Localization
bootstack apps localize at the framework level. Set a locale on your App,
drop translation catalogs into locales/, and widgets re-render their text
when the locale changes. Numbers, currencies, and dates pick up regional
formatting from the same locale setting.
This guide covers the practical path: framework strings, your own strings, locale-aware value formatting, and runtime language switching.
How localization works
bootstack uses gettext catalogs (.po source files compiled to .mo
binary files). Three pieces fit together:
MessageCatalogowns the active locale, looks up translations, and emits<<LocaleChanged>>on the root window when the locale switches.- Widget mixins subscribe to
<<LocaleChanged>>and re-resolve any text or value spec they hold. You don't wire this up yourself —bs.Label,bs.Button,bs.Field, etc. all participate. L()andLV()are the two spec constructors.L("key")produces a translatable text spec;LV(value, format_spec)produces a locale-aware value-formatting spec (currency, decimal, percent, date).

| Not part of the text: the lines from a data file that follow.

theorem test_meets_DeferStretchesTheWindow : let x := { txn .sweep with deferCount := 1 }
    let y := { txn .sweep with deferCount := 2 }
    let z := plant.modUnit 0 fun u => { u with cfg := { u.cfg with deferLimit := 0 } }
    (busy x plant).flc.link = some x ∧ x.unit = some 0 ∧ x.stage = .window 40 ∧
    x.deferCount + 1 ≤ ((busy x plant).unit 0).cfg.deferLimit ∧
    (busy y plant).flc.link = some y ∧ ((busy y plant).unit 0).cfg.deferLimit < y.deferCount + 1 ∧
    ((busy y plant).unit 0).cfg.deferLimit = 2 ∧ y.deferCount = 2 ∧ ((busy x z).unit 0).cfg.deferLimit = 0 ∧
    (plant.beginTxn ⟨1, 1, []⟩ .sweep (some 0) .baud38400).flc.link =
      some { frame := ⟨1, 1, []⟩, requester := .sweep, unit := some 0, speed := .baud38400 } := by decide +kernel

theorem test_meets_GrantsByPrecedence :
    let p := plant.modFlc fun f => { f with sweep := { f.sweep with cursor := 0 }, guarantee := 8 }
    let q := p.modFlc fun f => { f with guarantee := 7, commands := [⟨0, ⟨.bypass, 0⟩⟩] }
    let c := changing (oneCtx .enter .callPending .pending none) .entering
    let m := mailing { state := .posted, unit := some 0, mail := some [1] }
    p.flc.link = none ∧ p.flc.releaseOwed = none ∧ p.running = true ∧ p.hasWork .poll = true ∧ p.flc.guarantee = 8 ∧
    p.nextClass = some .poll ∧ q.flc.guarantee ≠ 8 ∧ q.hasWork .command = true ∧ q.hasWork .changeover = false ∧
    c.hasWork .changeover = true ∧ m.hasWork .mail = true ∧ m.hasWork .command = false ∧ m.hasWork .poll = false ∧
    plant.hasWork .changeover = false ∧ plant.hasWork .command = false ∧ plant.hasWork .mail = false ∧
    plant.hasWork .poll = false ∧
    (7 : Nat) < 8 := by decide +kernel

/-- Work of two classes, of one and of none; an owed RELEASE; a BUSY link; and CONFIG. -/
theorem test_meets_GrantsByPrecedence_work :
    let idle := fun s : State => s.flc.link = none ∧ s.flc.releaseOwed = none ∧ s.running = true
    let m := mailing { state := .posted, unit := some 0, mail := some [1] }
    let b := m.modFlc fun f => { f with commands := [⟨0, ⟨.bypass, 0⟩⟩] }
    idle b ∧ LinkClass.command ≠ .mail ∧ b.hasWork .command = true ∧ b.hasWork .mail = true ∧
    idle m ∧ m.hasWork .mail = true ∧ m.hasWork .changeover = false ∧ m.hasWork .command = false ∧
    m.hasWork .poll = false ∧ idle plant ∧ (busy (txn .sweep) plant).flc.link ≠ none ∧
    (plant.modFlc fun f => { f with releaseOwed := some .baud19200 }).flc.releaseOwed = some .baud19200 ∧
    bench.running = false ∧ bench.flc.releaseOwed = none := by decide +kernel

/-- The riser searched first and the one searched last; the work of a context; the units that qualify, an OFFLINE one in a
sweep whose number is a multiple of 8 and in one whose number is not; and what each class sends. -/
theorem test_meets_GrantsByPrecedence_choice :
    let c := oneCtx .enter .rollReady .pending (some 3)
    let s := changing c .entering
    let two := { c with participants := [⟨0, .ready⟩, ⟨1, .pending⟩] }
    let fix := fun k => { c with repairs := [⟨0, k⟩] }
    let going := { two with passStart := some .recent }
    let due := { two with cursor := 3, passStart := some .due }
    let p := plant.modFlc fun f => { f with sweep := { f.sweep with cursor := 0 } }
    let off := p.modUnit 0 fun x => { x with presence := .offline }
    let odd := off.modFlc fun f => { f with sweep := { f.sweep with counter := 7 } }
    let q := plant.modFlc fun f => { f with commands := [⟨0, ⟨.bypass, 0⟩⟩] }
    let m := mailing { state := .posted, unit := some 0, mail := some [1] }
    s.flc.lastServed + 1 + (0 : RiserNo) = 0 ∧ s.ctxHasWork 0 = true ∧ s.nextRiser = some 0 ∧ s.ctx 0 = some c ∧
    (s.modFlc fun f => { f with lastServed := 0 }).flc.lastServed + 1 + (5 : RiserNo) = 0 ∧
    (∀ j : RiserNo, j < 5 → s.ctxHasWork (0 + 1 + j) = false) ∧
    (∀ q ∈ [(⟨0, .ready⟩ : Participant)], two.calls q = false) ∧ two.calls ⟨1, .pending⟩ = true ∧
    two.participants = [⟨0, .ready⟩] ++ ⟨1, .pending⟩ :: [] ∧ two.passStart = none ∧ two.repairs = [] ∧
    going.passStart ≠ none ∧ going.participants.drop (going.cursor - 1) = [⟨0, .ready⟩] ++ ⟨1, .pending⟩ :: [] ∧
    due.passStart = some .due ∧ (∀ q ∈ due.participants.drop (due.cursor - 1), due.calls q = false) ∧
    (fix .call).repairs = ⟨0, .call⟩ :: [] ∧ (fix .commit).repairs = ⟨0, .commit⟩ :: [] ∧
    (fix .giveBack).repairs = ⟨0, .giveBack⟩ :: [] ∧
    p.nextPoll = some 0 ∧ off.nextPoll = some 0 ∧ odd.nextPoll = some 1 ∧
    q.flc.commands = ⟨0, ⟨.bypass, 0⟩⟩ :: [] ∧ m.flc.mail.unit = some 0 ∧ m.flc.mail.mail = some [1] := by decide +kernel

theorem test_meets_BroadcastsAreSent :
    (oneCtx .enter .callPending .pending none).phase = .callPending ∧
    (oneCtx .enter .commitPending .ready none).phase = .commitPending ∧
    (oneCtx .leave .returnPending .pending none).phase = .returnPending ∧
    (oneCtx .enter .cancelPending .ready none).phase = .cancelPending ∧ (0 : RiserNo) ∉ plant.sba.queue ∧
    (⟨0, .ready⟩ : Participant) ∈ (oneCtx .enter .commitPending .ready none).participants ∧
    (⟨0, .pending⟩ : Participant) ∈ (oneCtx .leave .returnPending .pending none).participants ∧
    PartStatus.pending ≠ .dropped ∧ (plant.unit 0).decision.control = .auto := by decide +kernel
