-- ==== Sys2Proof/Proofs/RawBudget.lean ====
section
/-! PROOFS. Proofs/RawBudget.lean: the cold derating and B_raw (R31), and the effective budget in terms of B_raw
(R32 to R34). -/

namespace Sys2Proof.Machine

/-! ## The cold derating and B_raw (R31) -/

theorem derating_eq_floor (t : TowerCfg) (tOa : Int) :
    (derating t tOa : Int) = (t.k : Int) * max 0 (t.tInRef - tOa) / 1000 := by
  rw [derating, Int.natCast_ediv, Int.natCast_mul, Int.ofNat_toNat, Int.max_comm]
  rfl

theorem rawBudget_eq_max (t : TowerCfg) (tOa : Int) :
    (rawBudget t tOa : Int) = max 0 ((t.bBase : Int) - derating t tOa) := by
  unfold rawBudget
  omega

theorem rawBudget_le_base (t : TowerCfg) (tOa : Int) : rawBudget t tOa ≤ t.bBase := Nat.sub_le ..

theorem rawBudget_eq_zero {t : TowerCfg} {tOa : Int} (h : t.bBase ≤ derating t tOa) : rawBudget t tOa = 0 :=
  Nat.sub_eq_zero_of_le h

theorem rawBudget_eq_base {t : TowerCfg} {tOa : Int} (h : derating t tOa = 0) : rawBudget t tOa = t.bBase := by
  rw [rawBudget, h, Nat.sub_zero]

/-- Outdoor air at or above T_in_ref gives no derating. -/
theorem derating_eq_zero_of_warm {t : TowerCfg} {tOa : Int} (h : t.tInRef ≤ tOa) : derating t tOa = 0 := by
  have hdiff : (t.tInRef - tOa).toNat = 0 := by omega
  rw [derating, hdiff, Nat.mul_zero, Nat.zero_div]

theorem derating_eq_zero_of_k {t : TowerCfg} (tOa : Int) (h : t.k = 0) : derating t tOa = 0 := by
  rw [derating, h, Nat.zero_mul, Nat.zero_div]

/-- The difference is at most 3000 − (−4000) and K at most 1000. -/
theorem derating_le {t : TowerCfg} {tOa : Int} (ht : t.InRange) (h : -4000 ≤ tOa) : derating t tOa ≤ 7000 := by
  have hdiff : (t.tInRef - tOa).toNat ≤ 7000 := by
    have := ht.tInRef
    omega
  exact Nat.div_le_of_le_mul (Nat.mul_le_mul ht.k hdiff)

theorem derating_greatest {t : TowerCfg} (hk : t.k = 1000) (href : t.tInRef = 3000) : derating t (-4000) = 7000 := by
  rw [derating, hk, href]
  decide

/-! ## The halvings (R32 to R34) -/

@[simp] theorem halveIf_true (n : Nat) : halveIf true n = n / 2 := rfl

@[simp] theorem halveIf_false (n : Nat) : halveIf false n = n := rfl

/-- A reference station that is NONE gives no budget. -/
theorem effectiveBudget_none {ref : StationLive} (t : TowerCfg) (wind : Bool) (h : ref.status = .none) :
    effectiveBudget t ref wind = 0 := by
  simp only [effectiveBudget, h]

section Reporting

variable {ref : StationLive} {a : OutdoorAir} (t : TowerCfg) (wind : Bool) (hair : ref.air = some a)
include hair

/-- FRESH: only the wind halving can apply. -/
theorem effectiveBudget_fresh (h : ref.status = .fresh) :
    effectiveBudget t ref wind = halveIf (wind || decide (t.windLimit ≤ a.wind)) (rawBudget t a.tOa) := by
  simp only [effectiveBudget, h, hair]
  rfl

/-- STALE: one halving for the status, and the wind halving where it applies. -/
theorem effectiveBudget_stale (h : ref.status = .stale) :
    effectiveBudget t ref wind = halveIf (wind || decide (t.windLimit ≤ a.wind)) (rawBudget t a.tOa / 2) := by
  simp only [effectiveBudget, h, hair]
  rfl

end Reporting

/-- There is wind when an IN_WIND line or the station's held wind says so (R33). -/
theorem windCondition_eq_true_iff {wind : Bool} {limit held : Nat} :
    (wind || decide (limit ≤ held)) = true ↔ wind = true ∨ limit ≤ held := by
  rw [Bool.or_eq_true, decide_eq_true_iff]

/-- Settles O58: the derating and B_raw by their bounds and ends, and the effective budget by the status of the
reference station; two halvings make a quarter. -/
theorem deratingAndRawBudget : Obligations.DeratingAndRawBudget := by
  intro t tOa ht hlow _
  have noDerating (h : derating t tOa = 0) : derating t tOa = 0 ∧ rawBudget t tOa = t.bBase :=
    ⟨h, rawBudget_eq_base h⟩
  refine ⟨derating_eq_floor t tOa, rawBudget_eq_max t tOa, derating_le ht hlow, rawBudget_le_base t tOa, ht.bBase,
    ?warm, ?noK, rawBudget_eq_zero, ?greatest, ?halvings⟩
  case warm => exact fun h => noDerating (derating_eq_zero_of_warm h)
  case noK => exact fun h => noDerating (derating_eq_zero_of_k tOa h)
  case greatest =>
    rintro hk href rfl
    exact derating_greatest hk href
  case halvings =>
    rintro ref wind a hair rfl windy
    have calm (h : ¬ windy) : (wind || decide (t.windLimit ≤ a.wind)) = false :=
      Bool.eq_false_iff.mpr (mt windCondition_eq_true_iff.mp h)
    have windHalves (h : windy) : (wind || decide (t.windLimit ≤ a.wind)) = true := windCondition_eq_true_iff.mpr h
    refine ⟨effectiveBudget_none t wind, ?_, ?_, ?_, ?_⟩
    · intro hs hw
      rw [effectiveBudget_fresh t wind hair hs, calm hw, halveIf_false]
    · intro hs hw
      rw [effectiveBudget_fresh t wind hair hs, windHalves hw, halveIf_true]
    · intro hs hw
      rw [effectiveBudget_stale t wind hair hs, calm hw, halveIf_false]
    · intro hs hw
      rw [effectiveBudget_stale t wind hair hs, windHalves hw, halveIf_true, Nat.div_div_eq_div_mul]

end Sys2Proof.Machine
end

Catalogs live at locales/<lang>/LC_MESSAGES/<domain>.mo (the standard
gettext layout that msgfmt and Babel produce).
Built-in language support
bootstack ships translations for its own widget strings (dialog buttons,
calendar months, validation defaults) in 22 languages — including de,
es, fr, it, ja, ko, nl, pl, pt, pt_BR, zh_CN, zh_TW,
and more. These live under the framework's bootstack gettext domain and
are loaded automatically.
To use them, set the locale on App:
import bootstack as bs
app = bs.App(title="Hello", minsize=(400, 200), settings=bs.AppSettings(locale="es_ES"))
bs.Button(app, text="OK").pack(pady=20)
bs.Label(app, text="Saludos").pack()
app.mainloop()
Built-in dialogs, calendar widgets, and validation messages will appear in
Spanish without further configuration. If you omit locale from settings,
bootstack auto-detects the system locale (falling back to en_US).
Adding your own translations
For application-specific strings, use the bootstack add i18n scaffold:
bootstack add i18n --languages en es de
This creates:
locales/
├── en/LC_MESSAGES/messages.po
├── es/LC_MESSAGES/messages.po
└── de/LC_MESSAGES/messages.po
Edit each .po file with your translations:
msgid "Welcome"
msgstr "Bienvenido"
msgid "Save"
msgstr "Guardar"
msgid "Hello, %s!"
msgstr "¡Hola, %s!"
Compile to .mo files:
msgfmt locales/es/LC_MESSAGES/messages.po -o locales/es/LC_MESSAGES/messages.mo
Or, if you have Babel installed:
pybabel compile -d locales -D messages
Pointing the catalog at your domain
The scaffold uses the gettext domain messages (the Babel default). The
framework's auto-init uses domain bootstack so its built-in strings load.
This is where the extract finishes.